> TASK PROMPT:
Look through the material and copy each line holding "rset".

□ □ □ □

-- ==== Sys2Proof/Machine/Hevc.lean ====
section
/-! DEFINITION. Sys2Proof/Machine/Hevc.lean: the HEVC codec (chapter 11): contexts, the shared engine, rate control, rings and statistics,
and the commands of family 0x0B. What H.265 makes of a slice comes with the row VCU_SLICE_DONE (log 40). -/

namespace Sys2Proof.Machine

def setVcu (f : Vcu → Vcu) (s : State) : State := { s with vcu := f s.vcu }

def vctx (s : State) (k : Nat) : VCtx := (tabGet s.vcu.ctxs k).getD {}

def setVctx (k : Nat) (f : VCtx → VCtx) (s : State) : State := setVcu (fun v => { v with ctxs := tabPut v.ctxs k (f ((tabGet v.ctxs k).getD {})) }) s

/-! ## Settings with their defaults (log 46) -/

def vcoding (s : State) (k : Nat) : PVcuCoding :=
  (tabGet s.cfg.vcoding k).getD ⟨k, 2, (match tabGet s.cfg.vctx k with | some c => max 1 ((c.f + 500) / 1000) | none => 1), 8, 68, 1, 0⟩

def vrate (s : State) (k : Nat) : PVcuRate := (tabGet s.cfg.vrate k).getD ⟨k, 0, 100, 4, [32, 32, 32], [qpLo s k, 51]⟩

def vout (s : State) (k : Nat) : PVcuOutput := (tabGet s.cfg.vout k).getD ⟨k, 1, 0, 0, 0, 0, 0⟩

def ctuCols (w : Nat) : Nat := ceilDiv (padded8 w) 64
def ctuRows (h : Nat) : Nat := ceilDiv (padded8 h) 64

/-- CTUs of slice i of a context's picture (R435). -/
def sliceCtus (s : State) (k : Nat) (c : PVcuContext) (i : Nat) : Nat :=
  let rs := (vcoding s k).rs
  ctuCols c.w * min rs (ctuRows c.h - i * rs)

/-- Levels of H.265: level × 30, luma picture size, luma samples/s, kbit/s of the tier the level has (log 47). -/
def levels : List (Nat × Nat × Nat × Nat) :=
  [(30, 36864, 552960, 128), (60, 122880, 3686400, 1500), (63, 245760, 7372800, 3000), (90, 552960, 16588800, 6000), (93, 983040, 33177600, 10000),
   (120, 2228224, 66846720, 30000), (123, 2228224, 133693440, 50000), (150, 8912896, 267386880, 100000), (153, 8912896, 534773760, 160000),
   (156, 8912896, 1069547520, 240000), (180, 35651584, 1069547520, 240000), (183, 35651584, 2139095040, 480000)]

/-- general_level_idc (R426). -/
def levelIdc (s : State) (k : Nat) (c : PVcuContext) : Nat :=
  let w := padded8 c.w
  let h := padded8 c.h
  let r := vrate s k
  let rate := if r.mode = 0 then 0 else r.rate
  match levels.find? fun l => decide (w * h ≤ l.2.1 ∧ w * w ≤ 8 * l.2.1 ∧ h * h ≤ 8 * l.2.1 ∧ w * h * c.f ≤ l.2.2.1 * 1000 ∧
      rate * 1000 ≤ l.2.2.2 * (if c.profile = 2 then 1667 else 1000)) with
  | some l => l.1
  | none => 183

def vcuNotify (k kind cause : Nat) (x : Int) (s : State) : State := notifyLimited 0x0BF0 kind k 1 (fun c => [u8 k, u8 kind, u16 cause, s64 x, u32 c]) s

/-! ## Rings (R441 to R443, R448) -/

/-- Writes bytes at a unit of a host byte ring, wrapping at its end. -/
def ringWrite (link addr size at_ : Nat) (bs : List Nat) (s : State) : State :=
  let room := size - at_ * 64
  let s := serviceWr link (addr + at_ * 64) (bs.take room) s
  if bs.length ≤ room then s else serviceWr link addr (bs.drop room) s

/-- Keeps the newest chunks that fit `room` bytes, newest first. -/
def keepChunks : Nat → List (Nat × List Nat) → List (Nat × List Nat)
  | _, [] => []
  | room, c :: r => if c.2.length ≤ room then c :: keepChunks (room - c.2.length) r else []

/-- A 64-byte header from its bytes 0 to 55, its payload, and the padding: CRC and VALID as every ring has them. -/
def sealChunk (head payload : List Nat) : List Nat :=
  padTo 64 (head ++ leBytes 4 (crc32c (head ++ payload)) ++ [1, 0, 0, 0] ++ payload)

/-- Writes a chunk into the ring of a context, and its copy into the host ring (R441, R443). -/
def writeChunk (k kind flags poc slice ptype gap : Nat) (pic : VPic) (payload : List Nat) (s : State) : State :=
  let c := vctx s k
  let o := vout s k
  let head := leBytes 8 c.next ++ leBytes 8 (pic.idx % 2 ^ 48 : Nat) ++ leBytes 8 (pic.sec % 2 ^ 48 : Nat) ++ leBytes 4 pic.ns ++ leBytes 4 payload.length ++
    leBytes 2 k ++ [kind, flags] ++ leBytes 4 poc ++ leBytes 2 slice ++ [ptype, 0] ++ leBytes 4 gap ++ List.replicate 8 0
  let bs := sealChunk head payload
  let units := bs.length / 64
  let s := setVctx k (fun x => { x with next := x.next + 1, chunks := keepChunks (o.mib * 1048576) ((c.next, bs) :: x.chunks) }) s
  if o.mirror = 0 then s else
  let size := o.size / 64
  let s := ringWrite o.link o.addr o.size c.tail (bs.take 60 ++ [0, 0, 0, 0] ++ bs.drop 64) s
  let s := serviceWr o.link (o.addr + c.tail * 64 + 60) [1, 0, 0, 0] s
  let s := setVctx k (fun x => { x with tail := (x.tail + units) % max 1 size, used := x.used + units }) s
  emit (.msix o.link 67) (rset (vcuBase + 0x1000 + o.link * 0x1000 + k / 32 * 4) (k % 32) s)

/-- Writes waiting decoded pictures into free slots (R448). -/
def flushSlots (k : Nat) : Nat → State → State
  | 0, s => s
  | f + 1, s =>
    let c := vctx s k
    let o := vout s k
    match c.outq with
    | [] => s
    | p :: rest =>
      if o.size ≤ c.used ∨ o.slotBytes = 0 then s else
      let head := leBytes 8 (c.done + 1 : Nat) ++ leBytes 4 p.poc ++ leBytes 2 p.w ++ leBytes 2 p.h ++
        [p.depth, boolNat p.concealed + boolNat p.hashErr * 2 + boolNat p.irap * 4] ++ leBytes 2 k ++ leBytes 4 p.ctus ++ leBytes 4 p.bytes.length ++ List.replicate 28 0
      let bs := head ++ leBytes 4 (crc32c (head ++ p.bytes)) ++ [1, 0, 0, 0] ++ p.bytes
      let at_ := o.addr + c.tail * o.slotBytes
      let s := serviceWr o.link (at_ + 60) [1, 0, 0, 0] (serviceWr o.link (at_ + 64) (bs.drop 64) (serviceWr o.link at_ (bs.take 60 ++ [0, 0, 0, 0]) s))
      let s := setVctx k (fun x => { x with outq := rest, done := x.done + 1, tail := (x.tail + 1) % max 1 o.size, used := x.used + 1 }) s
      flushSlots k f (emit (.msix o.link 67) (rset (vcuBase + 0x1000 + o.link * 0x1000 + k / 32 * 4) (k % 32) s))

/-! ## Pictures begin (R431, R433, R438, R443) -/

/-- The coding order of pictures lo to hi of a mini-GOP, coarse levels first. -/
def hierarchy : Nat → Nat → Nat → List Nat
  | 0, _, _ => []
  | f + 1, lo, hi => if hi < lo then [] else let m := (lo + hi) / 2; m :: hierarchy f lo (m - 1) ++ hierarchy f (m + 1) hi

/-- A mini-GOP of which no picture has been coded gives its pictures back, in their order, so that an IRAP picture asked for comes next (R433, log 48). -/
def dropGop (x : VCtx) : VCtx :=
  if ! x.force ∨ x.gop.isEmpty ∨ x.gop.length ≠ x.gopLen then x else
  let first := x.poc - x.gopLen
  let pics := (List.range x.gopLen).filterMap fun (i : Nat) => (x.gop.find? fun e => e.2.1 == first + 1 + i).map fun e => e.1
  { x with queue := pics ++ x.queue, gop := [], poc := first, since := x.gopSince }

/-- Forms the next mini-GOP of a RANDOM_ACCESS context once its pictures are all in the queue (R433, log 48). -/
def formGop (s : State) (k : Nat) : State :=
  let s := if (vctx s k).force then setVctx k dropGop s else s
  let c := vctx s k
  let g := vcoding s k
  if g.struct ≠ 3 ∨ ! c.gop.isEmpty then s
  else if c.fresh ∨ c.force then
    match c.queue with
    | p :: r => setVctx k (fun x => { x with queue := r, gop := [(p, x.poc + 1, true)], gopLen := 0, poc := x.poc + 1, fresh := false, force := false, since := 1 }) s
    | [] => s
  else
    let left := max 1 (g.g + 1 - c.since)
    let m := min g.mini left
    if c.queue.length < m then s else
    let pics := c.queue.take m
    let order : List Nat := m :: hierarchy m 1 (m - 1)
    let gop := order.filterMap fun (i : Nat) => (pics[i - 1]?).map fun p => (p, c.poc + i, i == m && m == left)
    setVctx k (fun x => { x with queue := x.queue.drop m, gop := gop, gopLen := m, gopSince := x.since, poc := x.poc + m, since := if m = left then 1 else x.since + m }) s

/-- The next picture to be coded: it, its POC, whether it is an IRAP picture, and the context after it is taken. -/
def nextPicture (s : State) (k : Nat) : Option (VPic × Int × Bool × VCtx) :=
  let c := vctx s k
  let g := vcoding s k
  if g.struct = 3 then match c.gop with
    | (p, poc, irap) :: r => some (p, poc, irap, { c with gop := r })
    | [] => none
  else match c.queue with
    | p :: r =>
      let irap := g.struct == 0 || c.fresh || c.force || decide (g.g ≤ c.since)
      let poc := if irap then 0 else c.poc + 1
      some (p, poc, irap, { c with queue := r, fresh := false, force := false, poc := poc, since := if irap then 1 else c.since + 1 })
    | [] => none

/-- N_p (R438). -/
def nominal (f : Nat) (r : PVcuRate) (g : Nat) (irap : Bool) : Int :=
  let t := r.rate * 1000000 / max 1 f
  let iw := min r.iw g
  if g ≤ 1 then t else if irap then (t * iw : Nat) else (t * (g - iw) / (g - 1) : Nat)

/-- Starts the next picture of a context; one without host room is not coded and leaves no trace (R431, R443). -/
def startPicture (k : Nat) (c : PVcuContext) (s : State) : State :=
  match nextPicture s k with
  | none => s
  | some (p, poc, irap, x) =>
    let r := vrate s k
    let g := vcoding s k
    let o := vout s k
    let d0 := if x.rate = (r.mode, r.rate) then x.d else 0
    let np := nominal c.f r g.g irap
    let b := max (np - d0) (Int.fdiv np 8)
    let free := o.size - x.used * 64
    let need := if r.mode = 0 then 65536 else (Int.fdiv b 8).toNat * 2 + 65536
    let x := { x with rate := (r.mode, r.rate), d := d0 }
    if o.mirror = 1 ∧ free < need then
      let s := setVctx k (fun c => { c with queue := x.queue, gop := x.gop, rate := x.rate, d := d0, gap := c.gap + 1, skipped := c.skipped + 1, force := c.force || g.struct == 3 && irap }) s
      vcuNotify k 1 stOk p.idx (bump (vcuBase + 0x44) 1 (rset (vcuBase + 4) 1 s))
    else
      let room : Int := if o.mirror = 1 then 8 * ((free : Int) - 65536) else 4 * (o.mib * 1048576 : Nat)
      let leads := g.struct == 3 && ! irap && match x.crap with | some q => decide (poc < q) | none => false
      let ptype := if irap then 0 else if g.struct = 1 then 1 else 2
      let cur : VCur := { pic := p, ptype := ptype, poc := poc, irap := irap, gap := x.gap, rc := r, leads := leads, budget := if r.mode = 0 then none else some b, room := room }
      setVctx k (fun _ => { x with cur := some cur, gap := 0, coded := if irap ∧ g.struct ≠ 3 then [] else x.coded, crap := if irap then some poc else x.crap, d := if r.mode = 0 then x.d else x.d - (np - b) }) s

/-! ## The engine (R430) -/

/-- A slice segment NAL unit starts here, with its start code: first_slice_segment_in_pic_flag. -/
def sliceHere : List Nat → Option Bool
  | 0 :: 0 :: 1 :: a :: _ :: b :: _ =>
    let t := a / 2 % 64
    if t < 10 ∨ (16 ≤ t ∧ t < 22) then some (decide (128 ≤ b)) else none
  | _ => none

/-- The first slice segment NAL unit of an Annex B byte stream: its place, and whether it is the first of its picture (R430, log 40). -/
def findSlice : Nat → List Nat → Option (Nat × Bool)
  | n, x :: r =>
    match sliceHere (x :: r) with
    | some first => some (n, first)
    | none => findSlice (n + 1) r
  | _, [] => none

/-- The place of the next start code, where there is one: a NAL unit has arrived in full once the next one begins (R430; log 248). -/
def nalEnd : Nat → List Nat → Option Nat
  | n, 0 :: (0 :: 1 :: _) => some n
  | n, _ :: r => nalEnd (n + 1) r
  | _, [] => none

/-- When the byte before place `o` of the input buffer arrived. -/
def arrivedAt (x : VCtx) (o : Nat) : Nat := match x.inMarks.find? fun m => decide (x.inPos + o ≤ m.1) with | some m => m.2 | none => 0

□ □ □ □

> FINISHED EXERCISE:
  emit (.msix o.link 67) (rset (vcuBase + 0x1000 + o.link * 0x1000 + k / 32 * 4) (k % 32) s)
      flushSlots k f (emit (.msix o.link 67) (rset (vcuBase + 0x1000 + o.link * 0x1000 + k / 32 * 4) (k % 32) s))
      vcuNotify k 1 stOk p.idx (bump (vcuBase + 0x44) 1 (rset (vcuBase + 4) 1 s))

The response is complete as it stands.